The court may set aside the Federal Trade Commission's action only if it is not supported by substantial evidence in the rulemaking record, 15 U.S.C.S. § 57a(e)(3), or if it is arbitrary, capricious, an abuse of discretion, or otherwise not in accordance with law. (incorporating 5 U.S.C.S. § 706(2) (A) standard).

Facts:

Petitioners, an association of consumer finance and small-loan companies, sought review of the Federal Trade Commission's (FTC) Rule on Credit Practices (Rule) (16 C.F.R. § 444). Petitioners alleged the Rule prohibiting wage assignments and security interests in household goods, exceeded the FTC's statutory authority to define unfair acts or practices, and exceeded its rulemaking authority by failing to define with specificity the acts or practices deemed unfair.
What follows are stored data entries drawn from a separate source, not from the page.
/-! ### Inputs (R150, R152, R156). -/

/-- The record of a screen slot, as its words hold it. -/
def Store.screenRec (st : Store) (n : Nat) : ScreenRec := Table.get {} st.screens n

/-- A built-in phrase of a bank (R149). -/
def romPhrase (bank p : Nat) : Item := .phrase p (.rom bank)

/-- Phrase p of a bank; left out where its slot is ABSENT or damaged (R150). -/
def Ev.phrase (bank p : Nat) (e : Ev) : Ev × List Item :=
  if p < 16 then (e, [romPhrase bank p])
  else
    let i := phraseIndex bank p
    if !e.store.present .phrase i then (e, []) else
    match e.readWhole (.slot .phrase i) with
    | (e, .content) => (e, [.phrase p (.stored (Table.get [] e.store.phrases i))])
    | (e, _) => (e, [])

/-- Target t's name phrase; left out where the target's slot is ABSENT or damaged (R156). -/
def Ev.targetName (bank t : Nat) (e : Ev) : Ev × List Item :=
  if !e.store.present .target t then (e, []) else
  match e.readWhole (.slot .target t) with
  | (e, .content) => e.phrase bank (Table.get {} e.store.targets t).phrase
  | (e, _) => (e, [])

/-- A node's deck; unknown where its slot is damaged (R156). -/
def Ev.nodeDeck (n : Nat) (e : Ev) : Ev × Option Nat :=
  if !e.store.present .node n then (e, none) else
  match e.readWhole (.slot .node n) with
  | (e, .content) => (e, some (Table.get {} e.store.nodes n).deck)
  | (e, _) => (e, none)

/-- A cell as a composition reads it: a damaged cell is taken as no distance (R152, R156). -/
def Ev.readCell (t x : Nat) (e : Ev) : Ev × Cell :=
  match e.read (.cell t x) [cellWord t x] with
  | (e, .content) => (e, e.store.cell t x)
  | (e, _) => (e, {})

/-- The arrow of segment s at node x, from the reference index (R59). -/
def Graph.arrowAt (g : Graph) (s x : Nat) : Option Arrow :=
  (g.segment s).map fun r => if r.endA = x then r.arrowA else r.arrowB

/-! ### Route lines (R152, R154). -/

/-- The items that a cell gives after the name, HELD at the end where the column is STALE (R61, R152, R154). -/
def cellItems (g : Graph) (m : Mode) (bank : Nat) (stale : Bool) (x : Nat) (c : Cell) : List Item :=
  let arrow := ((c.next.bind fun s => g.arrowAt s x).map Item.arrow).toList
  let held := if stale then [Item.held] else []
  match c.dist, walking m c.dist with
  | none, .phrase p => [romPhrase bank p]
  | none, .minutes _ => []
  | some 0, _ => romPhrase bank 2 :: held
  | some _, .minutes n => arrow ++ [.minutes n, romPhrase bank 4] ++ held
  | some _, .phrase p => arrow ++ [romPhrase bank p] ++ held

/-- The items of cell (t, x) after the name. -/
def Ev.routeItems (bank t x : Nat) (e : Ev) : Ev × List Item :=
  let stale : Bool := e.routes.col t = .stale
  let (e, c) := e.readCell t x
  (e, cellItems e.graph e.mode.mode bank stale x c)

/-- A target line: the name, then the route (R152). -/
def Ev.targetLine (bank x t : Nat) (e : Ev) : Ev × List Item :=
  let (e, name) := e.targetName bank t
  let (e, route) := e.routeItems bank t x
  (e, name ++ route)

/-- Lines built one after the other. -/
def Ev.lines {α : Type} (f : α → Ev → Ev × List Item) : List α → Ev → Ev × Frame
  | [], e => (e, [])
  | a :: rest, e =>
    let (e, line) := f a e
    let (e, more) := Ev.lines f rest e
    (e, line :: more)

/-! ### Programme lines (R153, R167). -/

/-- The items of an entry's state (R153). -/
def stateItems (bank : Nat) (now : Option Nat) (r : ScheduleRow) : List Item :=
  let start := Item.time (r.start % 1440)
  match r.state, now with
  | .scheduled, _ => [start]
  | .soon, n => [romPhrase bank 10, .number (r.start - n.getD 0), romPhrase bank 4]
  | .running, _ => [romPhrase bank 5]
  | .ended, _ => []
  | .cancelled, some _ => [romPhrase bank 6]
  | .cancelled, none => [start, romPhrase bank 6]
Petitioners further argued the determinations were not supported by substantial evidence in the rulemaking record, the remedy was overly broad for preventing the identified unfair practices, and FTC exceeded its authority by preempting state laws and regulations governing consumer credit transactions.

Issue:

Was the Federal Trade Commission's (FTC) Rule on Credit Practices (Rule) (16 C.F.R. § 444) invalid for being overly broad, for not being supported by substantial evidence, and for being issued in excess of the FTC’s authority? 

Answer:

No.

Conclusion:

The court held that it may set aside the Federal Trade Commission's action only if it is not supported by substantial evidence in the rulemaking record, 15 U.S.C.S. § 57a(e)(3), or if it is arbitrary, capricious, an abuse of discretion, or otherwise not in accordance with law. The court recognized that the FTC was the expert body to determine what remedy was necessary to eliminate the unfair or deceptive trade practices which have been disclosed. It has wide latitude for judgment and the courts will not interfere except where the remedy selected has no reasonable relation to the unlawful practices found to exist. In this case, the court found that the FTC used the three-part consumer injury test to justify its use of authority over unfair practices, and that there was substantial evidence that wage assignments and security interests in household goods caused substantial unavoidable injuries to consumers without countervailing benefits. The Rule was not an abuse of discretion, did not unlawfully preempt state law, and was within the FTC's authority.